“Fraud is the new business model”


I don’t like watching politics on television, even when I agree with the people I’m watching. It gives me a funny uncomfortable feeling in my stomach, and what with my whole kidney-stone situation, one more abdominal complaint is not what I need.

 

But Partner and I happened upon a good interview the other day: Bill Moyers (whom I respect immensely) interviewing Bernie Sanders, the Independent Senator from Vermont. (I capitalize “Independent” on purpose; that’s his political affiliation. He generally caucuses with the Democrats, but he’s very much his own person.
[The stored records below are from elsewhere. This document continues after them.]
-- ==== Sys2Proof/Machine/RowsConfluence.lean ====
section
/-!
DEFINITION. The meaning of each command of Millrace, failed segments and the auxiliary input (R248 to R255, R288 to R290).
-/
namespace Sys2Proof.Machine

/-- MILLRACE_BLOCK_RECEIVED (R288): A Confluence port checks a Millrace block and acknowledges or refuses it, then places
its contribution. -/
def execMillraceBlockReceived (seg : Fin 24) (rx : BlockRx) (s : State) : Host.Outcome State Fault Refusal :=
  s.act fun s => s.blockReceived seg rx

/-- MILLRACE_RETRY_TIMEOUT (R288): No answer to a block within 1 µs counts as a negative acknowledgement and the block is
resent. -/
def execMillraceRetryTimeout (seg : Fin 24) (s : State) : Host.Outcome State Fault Refusal :=
  s.act fun s => s.blockNak seg 0

/-- SEGMENT_FAILURE (R289): A block has failed 8 resends, so its segment is failed and its columns are padded. -/
def execSegmentFailure (seg : Fin 24) (s : State) : Host.Outcome State Fault Refusal :=
  s.act fun s => s.segmentFailure seg

/-- RESTORE_SEGMENT (R290): A write to 0x50C0.05 restores failed segments at its apply boundary. -/
def execRestoreSegment (w : Sender) (m : Nat) (s : State) : Host.Outcome State Fault Refusal :=
  s.act fun s => s.write w 0x50C005 (leBytes 4 m)

/-- CSI_RECEIVER_ENABLE (R249): A write of 0x3900.01 starts or stops the CSI-2 receiver. -/
def execCsiReceiverEnable (w : Sender) (on : Bool) (s : State) : Host.Outcome State Fault Refusal :=
  s.act fun s => s.write w 0x390001 [boolByte on]

/-- CSI_RECEIVER_ON (R249): The CSI-2 receiver finishes starting and reads ON. -/
def execCsiReceiverOn (s : State) : Host.Outcome State Fault Refusal :=
  s.act fun s => s.csiStarted

/-- CSI_RECEIVER_STOPPED (R249): A stopping CSI-2 receiver finishes its stop and reads OFF, or starts a latched pending
enable. -/
def execCsiReceiverStopped (s : State) : Host.Outcome State Fault Refusal :=
  s.act fun s => s.csiStopped

/-- CSI_FRAME_START (R250): A frame-start packet opens a frame of an enabled channel. -/
def execCsiFrameStart (v : Fin 16) (num : Nat) (ecc : Nat) (s : State) : Host.Outcome State Fault Refusal :=
  s.act fun s => s.auxFrameStart v num ecc

/-- CSI_FRAME_END (R252): A frame-end packet closes the frame and pads any missing lines. -/
def execCsiFrameEnd (v : Fin 16) (ecc : Nat) (s : State) : Host.Outcome State Fault Refusal :=
  s.act fun s => s.auxFrameEnd v ecc

/-- CSI_LONG_PACKET (R248): A long packet carries one line, which is checked, indexed and buffered or discarded. -/
def execCsiLongPacket (v : Fin 16) (dtype : Nat) (ecc : Nat) (crcOk : Bool) (samples : List Nat)
    (s : State) : Host.Outcome State Fault Refusal :=
  s.act fun s => s.auxLong v dtype ecc crcOk samples

/-- CSI_EMBEDDED_DATA (R248): An embedded-data packet keeps the first 256 bytes of the frame. -/
def execCsiEmbeddedData (v : Fin 16) (ecc : Nat) (pkt : Embedded) (s : State) : Host.Outcome State Fault Refusal :=
  s.act fun s => s.auxEmbedded v ecc pkt

/-- CSI_LINE_SHORT_PACKET (R248): A line start, line end or generic short packet is ignored. -/
def execCsiLineShortPacket (v : Fin 16) (ecc : Nat) (s : State) : Host.Outcome State Fault Refusal :=
  s.act fun s => s.auxShort v ecc

/-- AUX_FRAME_TIMEOUT (R252): No packet of a channel has arrived for the frame timeout, so its frame closes and is padded.
-/
def execAuxFrameTimeout (v : Fin 4) (s : State) : Host.Outcome State Fault Refusal :=
  s.act fun s => s.auxTimeout v

/-- AUX_STRIPE_COMPLETE (R255): The auxiliary pipeline finishes a stripe and takes the next ready stripe in channel order.
-/
def execAuxStripeComplete (waited : Nat) (s : State) : Host.Outcome State Fault Refusal :=
  s.act fun s => s.auxStripe waited

end Sys2Proof.Machine
end

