-- ==== Sys2Proof/Machine/Dispatch.lean ====
section
/-!
DEFINITION. Every command has its meaning: one arm per constructor, one direct call each.
-/
namespace Sys2Proof.Machine
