/-! ### Hand-over, hold-up and standby (R439 to R445) -/

/-- R440 to R445: a loss of the input with a store fitted and charged begins a hand-over, in INPUT and in RETURNING while PD2 runs, and
in STANDBY runs on from the store; its deadline fails the lines in conversion; its loss record ends it in hold-up, and a cutoff
there is a loss of power that keeps what flash and fuses hold; the good timer starts at the good threshold and its expiry returns
the device to its input with the warm scope; STANDBY sheds every domain but PD0 and PD13 and is refused unless the run is IDLE, the
state is INPUT, no transaction is open and no set is being stored. In STANDBY on the store the path goes back at the good timer (log
entry 64), and the charger's machine is evaluated as standby begins (log entry 113): the model's choices. -/
def Obligations.ThePowerPathMovesThroughItsStates : Prop :=
  ∀ (s : State) (w : Sender), s.alive = true →
    let out (x : State) : Host.Outcome State Fault Refusal := .next (s.settle x)
    (∀ mv,
        (s.o 0x150001 ≠ 0 → s.pdOn 13 = true → s.n 0x15000D ≤ mv →
          (s.o 0x152005 = 0 ∨ s.o 0x152005 = 3 ∧ s.pdOn 2 = true → ∃ x : State, exec (.handover mv) s = out x.fwAbandon
            ∧ x.o 0x152005 = 1 ∧ x.o 0x102001 = dsHoldup ∧ x.boot.step = 4)
          ∧ (s.o 0x152005 = 3 → s.pdOn 2 = false → ∃ x : State, exec (.handover mv) s = out x
            ∧ x.o 0x152005 = 2 ∧ x.o 0x102001 = dsHoldup ∧ x.boot.step = 4)
          ∧ (s.o 0x152005 = 4 → exec (.handover mv) s
              = out ({ s with pow := { s.pow with onStore := true } }.put 0x151001 chDischarging))
          ∧ (s.o 0x152005 = 1 ∨ s.o 0x152005 = 2 → exec (.handover mv) s = out s))
        ∧ (s.o 0x150001 = 0 ∨ s.pdOn 13 = false ∨ mv < s.n 0x15000D → exec (.handover mv) s = out s))
    ∧ (s.o 0x152005 = 1 →
        exec .handoverLineDeadline s = out (s.atTick (s.pow.t0 + 2 * tickMs)).failLines
        ∧ (∀ ok, ∃ x : State, exec (.lossRecordProgrammed ok) s
              = out (if x.pow.returnDue then (x.raise 0x0D02).returnBegin else x.raise 0x0D02) ∧ x.o 0x152005 = 2
            ∧ (ok = true → x.o 0x152009 = 1 ∧ ∃ r : LossRecord, x.pow.ring = r :: s.pow.ring.take 15 ∧ r.resumed = false
                ∧ r.seq = s.pow.lossSeq + 1)
            ∧ (ok = false → x.o 0x152009 = 2 ∧ x.pow.ring = s.pow.ring))
        ∧ (∀ t, s.pow.goodT = some t → exec .goodTimerExpiry s
              = out { s.atTick (t + s.n 0x152004 * tickMs) with pow := { s.pow with returnDue := true, goodT := none } }))
    ∧ (s.o 0x152005 ≠ 1 → exec .handoverLineDeadline s = out s ∧ ∀ ok, exec (.lossRecordProgrammed ok) s
        = out (if s.o 0x152005 = 2 ∧ s.pow.returnDue = true then s.returnBegin else s))
    ∧ (s.o 0x152005 = 1 ∨ s.o 0x152005 = 2 ∨ s.o 0x152005 = 4 ∧ s.pow.onStore = true → ∃ x : State, exec .storeCutoff s = out x
        ∧ x.alive = false ∧ x.otp.fuses = s.otp.fuses ∧ x.pow.ring = s.pow.ring ∧ x.dict.profile = s.dict.profile)
    ∧ (s.o 0x152005 = 0 ∨ s.o 0x152005 = 3 ∨ s.o 0x152005 = 4 ∧ s.pow.onStore = false → exec .storeCutoff s = out s)
    ∧ (∀ up, exec (.goodThresholdCrossing up) s = out { s with pow := { s.pow with goodT := if up then some s.now else none } })
    ∧ (∀ t, s.pow.goodT = some t → s.o 0x152005 = 2 → ∃ x : State, exec .goodTimerExpiry s = out x.warmScope ∧ x.o 0x152005 = 3
        ∧ x.now = max s.now (t + s.n 0x152004 * tickMs) ∧ x.pow.goodT = none ∧ x.pow.ring = s.pow.ring)
    ∧ (∀ t, s.pow.goodT = some t → s.o 0x152005 = 4 →
        let a : State := { s.atTick (t + s.n 0x152004 * tickMs) with pow := { s.pow with onStore := false, goodT := none } }
        exec .goodTimerExpiry s = out (if s.pow.onStore then (a.put 0x151001 chOff).chargerEval else a))
    ∧ (∀ t, s.pow.goodT = some t → s.o 0x152005 = 0 ∨ s.o 0x152005 = 3 → exec .goodTimerExpiry s
        = out { s.atTick (t + s.n 0x152004 * tickMs) with pow := { s.pow with goodT := none } })
    ∧ (s.pow.goodT = none → exec .goodTimerExpiry s = out s)
    ∧ (Accepted s w 0x140005 [1] →
        let a := taken s w (writeOf 0x140005 [1])
        (a.run = rsIdle → a.o 0x152005 = 0 → (∀ p < 4, a.txnOpen p = false) → a.cal.store = none → ∃ x : State,
          exec (.standby w) s = out (replyOk w (writeOf 0x140005 [1])
            ((((x.shed ((List.range 80).filter fun n => n ≠ 0 && n ≠ 13)).engClear).put 0x201804 0).refreshClock).chargerEval)
          ∧ x.o 0x152005 = 4 ∧ x.pow.minimal = true ∧ x.pow.onStore = false)
        ∧ (a.run ≠ rsIdle ∨ a.o 0x152005 ≠ 0 ∨ (∃ p < 4, a.txnOpen p = true) ∨ a.cal.store ≠ none → exec (.standby w) s
            = out (reply w (writeOf 0x140005 [1]) { status := stState, ids := none, data := [], next := a })))
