-- ==== Sys2Proof/Laws/State.lean ====
section
/-!
SUPPORT. What each plain update of the state leaves: one lemma for each field.
-/
namespace Sys2Proof.Machine

/-! ### A scalar object -/

@[simp] theorem State.put_pending (s : State) (k : Nat) (v : Int) : (s.put k v).pending = s.pending := by unfold State.put; split <;> rfl
@[simp] theorem State.put_now (s : State) (k : Nat) (v : Int) : (s.put k v).now = s.now := by unfold State.put; split <;> rfl
@[simp] theorem State.put_fresh (s : State) (k : Nat) (v : Int) : (s.put k v).fresh = s.fresh := by unfold State.put; split <;> rfl
@[simp] theorem State.put_blobs (s : State) (k : Nat) (v : Int) : (s.put k v).blobs = s.blobs := by unfold State.put; split <;> rfl
@[simp] theorem State.put_out (s : State) (k : Nat) (v : Int) : (s.put k v).out = s.out := by unfold State.put; split <;> rfl
@[simp] theorem State.put_resp (s : State) (k : Nat) (v : Int) : (s.put k v).resp = s.resp := by unfold State.put; split <;> rfl
@[simp] theorem State.put_pos (s : State) (k : Nat) (v : Int) : (s.put k v).pos = s.pos := by unfold State.put; split <;> rfl
@[simp] theorem State.put_arr (s : State) (k : Nat) (v : Int) : (s.put k v).arr = s.arr := by unfold State.put; split <;> rfl
@[simp] theorem State.put_conv (s : State) (k : Nat) (v : Int) : (s.put k v).conv = s.conv := by unfold State.put; split <;> rfl
@[simp] theorem State.put_rcb (s : State) (k : Nat) (v : Int) : (s.put k v).rcb = s.rcb := by unfold State.put; split <;> rfl
@[simp] theorem State.put_pipe (s : State) (k : Nat) (v : Int) : (s.put k v).pipe = s.pipe := by unfold State.put; split <;> rfl
@[simp] theorem State.put_eng (s : State) (k : Nat) (v : Int) : (s.put k v).eng = s.eng := by unfold State.put; split <;> rfl
@[simp] theorem State.put_conf (s : State) (k : Nat) (v : Int) : (s.put k v).conf = s.conf := by unfold State.put; split <;> rfl
@[simp] theorem State.put_dict (s : State) (k : Nat) (v : Int) : (s.put k v).dict = s.dict := by unfold State.put; split <;> rfl
@[simp] theorem State.put_host (s : State) (k : Nat) (v : Int) : (s.put k v).host = s.host := by unfold State.put; split <;> rfl
@[simp] theorem State.put_two (s : State) (k : Nat) (v : Int) : (s.put k v).two = s.two := by unfold State.put; split <;> rfl
@[simp] theorem State.put_cal (s : State) (k : Nat) (v : Int) : (s.put k v).cal = s.cal := by unfold State.put; split <;> rfl
@[simp] theorem State.put_therm (s : State) (k : Nat) (v : Int) : (s.put k v).therm = s.therm := by unfold State.put; split <;> rfl
@[simp] theorem State.put_pow (s : State) (k : Nat) (v : Int) : (s.put k v).pow = s.pow := by unfold State.put; split <;> rfl
@[simp] theorem State.put_otp (s : State) (k : Nat) (v : Int) : (s.put k v).otp = s.otp := by unfold State.put; split <;> rfl
@[simp] theorem State.put_boot (s : State) (k : Nat) (v : Int) : (s.put k v).boot = s.boot := by unfold State.put; split <;> rfl
@[simp] theorem State.put_dbg (s : State) (k : Nat) (v : Int) : (s.put k v).dbg = s.dbg := by unfold State.put; split <;> rfl
@[simp] theorem State.put_net (s : State) (k : Nat) (v : Int) : (s.put k v).net = s.net := by unfold State.put; split <;> rfl
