-- ==== Sys2Proof/Laws/Engine.lean ====
section
/-!
SUPPORT. Laws of a Grixis engine (R210 to R230): its registers, its data memory, and what an instruction in sequence leaves.
-/
namespace Sys2Proof.Machine
open Sys2Proof.Safety

/-! ### Registers keep control -/

@[simp] theorem Engine.sset_pc (e : Engine) (r : Fin 16) (x : Word) : (e.sset r x).pc = e.pc := by unfold Engine.sset; split <;> rfl
@[simp] theorem Engine.sset_loops (e : Engine) (r : Fin 16) (x : Word) : (e.sset r x).loops = e.loops := by unfold Engine.sset; split <;> rfl
@[simp] theorem Engine.sset_cycles (e : Engine) (r : Fin 16) (x : Word) : (e.sset r x).cycles = e.cycles := by unfold Engine.sset; split <;> rfl
@[simp] theorem Engine.sset_dmem (e : Engine) (r : Fin 16) (x : Word) : (e.sset r x).dmem = e.dmem := by unfold Engine.sset; split <;> rfl
@[simp] theorem Engine.sset_imem (e : Engine) (r : Fin 16) (x : Word) : (e.sset r x).imem = e.imem := by unfold Engine.sset; split <;> rfl
@[simp] theorem Engine.sset_st (e : Engine) (r : Fin 16) (x : Word) : (e.sset r x).st = e.st := by unfold Engine.sset; split <;> rfl
@[simp] theorem Engine.sset_crumbs (e : Engine) (r : Fin 16) (x : Word) : (e.sset r x).crumbs = e.crumbs := by unfold Engine.sset; split <;> rfl
@[simp] theorem Engine.sset_o0 (e : Engine) (r : Fin 16) (x : Word) : (e.sset r x).o0 = e.o0 := by unfold Engine.sset; split <;> rfl
@[simp] theorem Engine.sset_o1 (e : Engine) (r : Fin 16) (x : Word) : (e.sset r x).o1 = e.o1 := by unfold Engine.sset; split <;> rfl
@[simp] theorem Engine.sset_skipBp (e : Engine) (r : Fin 16) (x : Word) : (e.sset r x).skipBp = e.skipBp := by unfold Engine.sset; split <;> rfl
@[simp] theorem Engine.sset_cur (e : Engine) (r : Fin 16) (x : Word) : (e.sset r x).cur = e.cur := by unfold Engine.sset; split <;> rfl

@[simp] theorem Engine.vset_pc (e : Engine) (r : Fin 32) (v : List Half) : (e.vset r v).pc = e.pc := rfl
@[simp] theorem Engine.vset_loops (e : Engine) (r : Fin 32) (v : List Half) : (e.vset r v).loops = e.loops := rfl
@[simp] theorem Engine.vset_cycles (e : Engine) (r : Fin 32) (v : List Half) : (e.vset r v).cycles = e.cycles := rfl
@[simp] theorem Engine.vset_dmem (e : Engine) (r : Fin 32) (v : List Half) : (e.vset r v).dmem = e.dmem := rfl
@[simp] theorem Engine.vset_imem (e : Engine) (r : Fin 32) (v : List Half) : (e.vset r v).imem = e.imem := rfl
@[simp] theorem Engine.vset_st (e : Engine) (r : Fin 32) (v : List Half) : (e.vset r v).st = e.st := rfl
@[simp] theorem Engine.vset_crumbs (e : Engine) (r : Fin 32) (v : List Half) : (e.vset r v).crumbs = e.crumbs := rfl
@[simp] theorem Engine.vset_o0 (e : Engine) (r : Fin 32) (v : List Half) : (e.vset r v).o0 = e.o0 := rfl
@[simp] theorem Engine.vset_o1 (e : Engine) (r : Fin 32) (v : List Half) : (e.vset r v).o1 = e.o1 := rfl
@[simp] theorem Engine.vset_skipBp (e : Engine) (r : Fin 32) (v : List Half) : (e.vset r v).skipBp = e.skipBp := rfl
@[simp] theorem Engine.vset_cur (e : Engine) (r : Fin 32) (v : List Half) : (e.vset r v).cur = e.cur := rfl

@[simp] theorem Engine.aset_pc (e : Engine) (r : Fin 4) (v : List (BitVec 40)) : (e.aset r v).pc = e.pc := rfl
@[simp] theorem Engine.aset_loops (e : Engine) (r : Fin 4) (v : List (BitVec 40)) : (e.aset r v).loops = e.loops := rfl
@[simp] theorem Engine.aset_cycles (e : Engine) (r : Fin 4) (v : List (BitVec 40)) : (e.aset r v).cycles = e.cycles := rfl
@[simp] theorem Engine.aset_dmem (e : Engine) (r : Fin 4) (v : List (BitVec 40)) : (e.aset r v).dmem = e.dmem := rfl
@[simp] theorem Engine.aset_imem (e : Engine) (r : Fin 4) (v : List (BitVec 40)) : (e.aset r v).imem = e.imem := rfl
@[simp] theorem Engine.aset_st (e : Engine) (r : Fin 4) (v : List (BitVec 40)) : (e.aset r v).st = e.st := rfl
@[simp] theorem Engine.aset_crumbs (e : Engine) (r : Fin 4) (v : List (BitVec 40)) : (e.aset r v).crumbs = e.crumbs := rfl
@[simp] theorem Engine.aset_o0 (e : Engine) (r : Fin 4) (v : List (BitVec 40)) : (e.aset r v).o0 = e.o0 := rfl
@[simp] theorem Engine.aset_o1 (e : Engine) (r : Fin 4) (v : List (BitVec 40)) : (e.aset r v).o1 = e.o1 := rfl
@[simp] theorem Engine.aset_skipBp (e : Engine) (r : Fin 4) (v : List (BitVec 40)) : (e.aset r v).skipBp = e.skipBp := rfl
@[simp] theorem Engine.aset_cur (e : Engine) (r : Fin 4) (v : List (BitVec 40)) : (e.aset r v).cur = e.cur := rfl

@[simp] theorem Engine.pset_pc (e : Engine) (r : Fin 8) (x : Half) : (e.pset r x).pc = e.pc := by unfold Engine.pset; split <;> rfl
@[simp] theorem Engine.pset_loops (e : Engine) (r : Fin 8) (x : Half) : (e.pset r x).loops = e.loops := by unfold Engine.pset; split <;> rfl
@[simp] theorem Engine.pset_cycles (e : Engine) (r : Fin 8) (x : Half) : (e.pset r x).cycles = e.cycles := by unfold Engine.pset; split <;> rfl
@[simp] theorem Engine.pset_dmem (e : Engine) (r : Fin 8) (x : Half) : (e.pset r x).dmem = e.dmem := by unfold Engine.pset; split <;> rfl
@[simp] theorem Engine.pset_imem (e : Engine) (r : Fin 8) (x : Half) : (e.pset r x).imem = e.imem := by unfold Engine.pset; split <;> rfl
@[simp] theorem Engine.pset_st (e : Engine) (r : Fin 8) (x : Half) : (e.pset r x).st = e.st := by unfold Engine.pset; split <;> rfl
@[simp] theorem Engine.pset_crumbs (e : Engine) (r : Fin 8) (x : Half) : (e.pset r x).crumbs = e.crumbs := by unfold Engine.pset; split <;> rfl
@[simp] theorem Engine.pset_o0 (e : Engine) (r : Fin 8) (x : Half) : (e.pset r x).o0 = e.o0 := by unfold Engine.pset; split <;> rfl
@[simp] theorem Engine.pset_o1 (e : Engine) (r : Fin 8) (x : Half) : (e.pset r x).o1 = e.o1 := by unfold Engine.pset; split <;> rfl
@[simp] theorem Engine.pset_skipBp (e : Engine) (r : Fin 8) (x : Half) : (e.pset r x).skipBp = e.skipBp := by unfold Engine.pset; split <;> rfl
@[simp] theorem Engine.pset_cur (e : Engine) (r : Fin 8) (x : Half) : (e.pset r x).cur = e.cur := by unfold Engine.pset; split <;> rfl

@[simp] theorem Engine.vsetP_pc (e : Engine) (p : Fin 8) (r : Fin 32) (f : Nat → Half) : (e.vsetP p r f).pc = e.pc := rfl
@[simp] theorem Engine.vsetP_loops (e : Engine) (p : Fin 8) (r : Fin 32) (f : Nat → Half) : (e.vsetP p r f).loops = e.loops := rfl
@[simp] theorem Engine.vsetP_cycles (e : Engine) (p : Fin 8) (r : Fin 32) (f : Nat → Half) : (e.vsetP p r f).cycles = e.cycles := rfl
@[simp] theorem Engine.vsetP_dmem (e : Engine) (p : Fin 8) (r : Fin 32) (f : Nat → Half) : (e.vsetP p r f).dmem = e.dmem := rfl
@[simp] theorem Engine.vsetP_imem (e : Engine) (p : Fin 8) (r : Fin 32) (f : Nat → Half) : (e.vsetP p r f).imem = e.imem := rfl
@[simp] theorem Engine.vsetP_st (e : Engine) (p : Fin 8) (r : Fin 32) (f : Nat → Half) : (e.vsetP p r f).st = e.st := rfl
@[simp] theorem Engine.vsetP_crumbs (e : Engine) (p : Fin 8) (r : Fin 32) (f : Nat → Half) : (e.vsetP p r f).crumbs = e.crumbs := rfl
@[simp] theorem Engine.vsetP_o0 (e : Engine) (p : Fin 8) (r : Fin 32) (f : Nat → Half) : (e.vsetP p r f).o0 = e.o0 := rfl
@[simp] theorem Engine.vsetP_o1 (e : Engine) (p : Fin 8) (r : Fin 32) (f : Nat → Half) : (e.vsetP p r f).o1 = e.o1 := rfl
@[simp] theorem Engine.vsetP_skipBp (e : Engine) (p : Fin 8) (r : Fin 32) (f : Nat → Half) : (e.vsetP p r f).skipBp = e.skipBp := rfl
@[simp] theorem Engine.vsetP_cur (e : Engine) (p : Fin 8) (r : Fin 32) (f : Nat → Half) : (e.vsetP p r f).cur = e.cur := rfl

@[simp] theorem Engine.asetP_pc (e : Engine) (p : Fin 8) (r : Fin 4) (f : Nat → BitVec 40) : (e.asetP p r f).pc = e.pc := rfl
@[simp] theorem Engine.asetP_loops (e : Engine) (p : Fin 8) (r : Fin 4) (f : Nat → BitVec 40) : (e.asetP p r f).loops = e.loops := rfl
@[simp] theorem Engine.asetP_cycles (e : Engine) (p : Fin 8) (r : Fin 4) (f : Nat → BitVec 40) : (e.asetP p r f).cycles = e.cycles := rfl
@[simp] theorem Engine.asetP_dmem (e : Engine) (p : Fin 8) (r : Fin 4) (f : Nat → BitVec 40) : (e.asetP p r f).dmem = e.dmem := rfl
@[simp] theorem Engine.asetP_imem (e : Engine) (p : Fin 8) (r : Fin 4) (f : Nat → BitVec 40) : (e.asetP p r f).imem = e.imem := rfl
@[simp] theorem Engine.asetP_st (e : Engine) (p : Fin 8) (r : Fin 4) (f : Nat → BitVec 40) : (e.asetP p r f).st = e.st := rfl
@[simp] theorem Engine.asetP_crumbs (e : Engine) (p : Fin 8) (r : Fin 4) (f : Nat → BitVec 40) : (e.asetP p r f).crumbs = e.crumbs := rfl
@[simp] theorem Engine.asetP_o0 (e : Engine) (p : Fin 8) (r : Fin 4) (f : Nat → BitVec 40) : (e.asetP p r f).o0 = e.o0 := rfl
@[simp] theorem Engine.asetP_o1 (e : Engine) (p : Fin 8) (r : Fin 4) (f : Nat → BitVec 40) : (e.asetP p r f).o1 = e.o1 := rfl
@[simp] theorem Engine.asetP_skipBp (e : Engine) (p : Fin 8) (r : Fin 4) (f : Nat → BitVec 40) : (e.asetP p r f).skipBp = e.skipBp := rfl
@[simp] theorem Engine.asetP_cur (e : Engine) (p : Fin 8) (r : Fin 4) (f : Nat → BitVec 40) : (e.asetP p r f).cur = e.cur := rfl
He identifies himself with the Scandinavian Socialists, believing with them that the purpose of a government is to ensure quality of life for its citizens, including essential human services like health care and education.)

 

Bernie was passionate and brilliant in the interview, as he generally is. Along the way, he spoke of Wall Street and the various feeble attempts that have been made to regulate it, and said this: “Fraud is the new business model.”

 

Both Partner and I nearly leapt out of our chairs when he said this. It’s such a perfect description of the current situation in the business world. In a word: the wealthy are using every means necessary to maintain and increase their wealth. Taxes are not for them.  (They’re “job creators,” so we mustn’t rile them up.) They don’t like government regulation either, which naturally drives up their expenses. They are not keen on paying benefits for their employees either, nor are they in love with the minimum wage.

 

It’s the regulation thing that drives me wild. Before the Bill Moyers program, we’d been watching a program about derivatives. These are elaborate exchanges of packages of debt, currencies, etc., so cunningly crafted and marketed that the buyers often don’t really know what they’re buying (and often the sellers aren’t quite sure what they’re selling.) The buying and selling of derivatives was one of the bombs that blew up in 2008, torpedoing the world economy.

 

One of the experts interviewed was a little defensive about this, however. I can’t quote him exactly, but I can paraphrase him: “I don’t think the sellers were entirely to blame for this. I blame the purchasers too. They needed to be more careful about what they bought. It’s an open market, after all; you can buy and sell what you want.”

 

So evidently you can sell fraudulent securities, so long as you can find a buyer. Or tainted meat, or poison baby formula. No one is forcing the buyers to purchase them, after all.

 

And that’s why government needs to be a policeman: because a significant number of businesspeople will not hesitate to use fraudulent means to make money. And that’s all kinds of business.

 

Sadly, Bernie Sanders is only a voice in the wilderness now.

 

I hope more and more people come to this realization.

 

Otherwise: well, go to Netflix and watch “Rollerball.” Because, America, that’s your bleak ol’ future right there.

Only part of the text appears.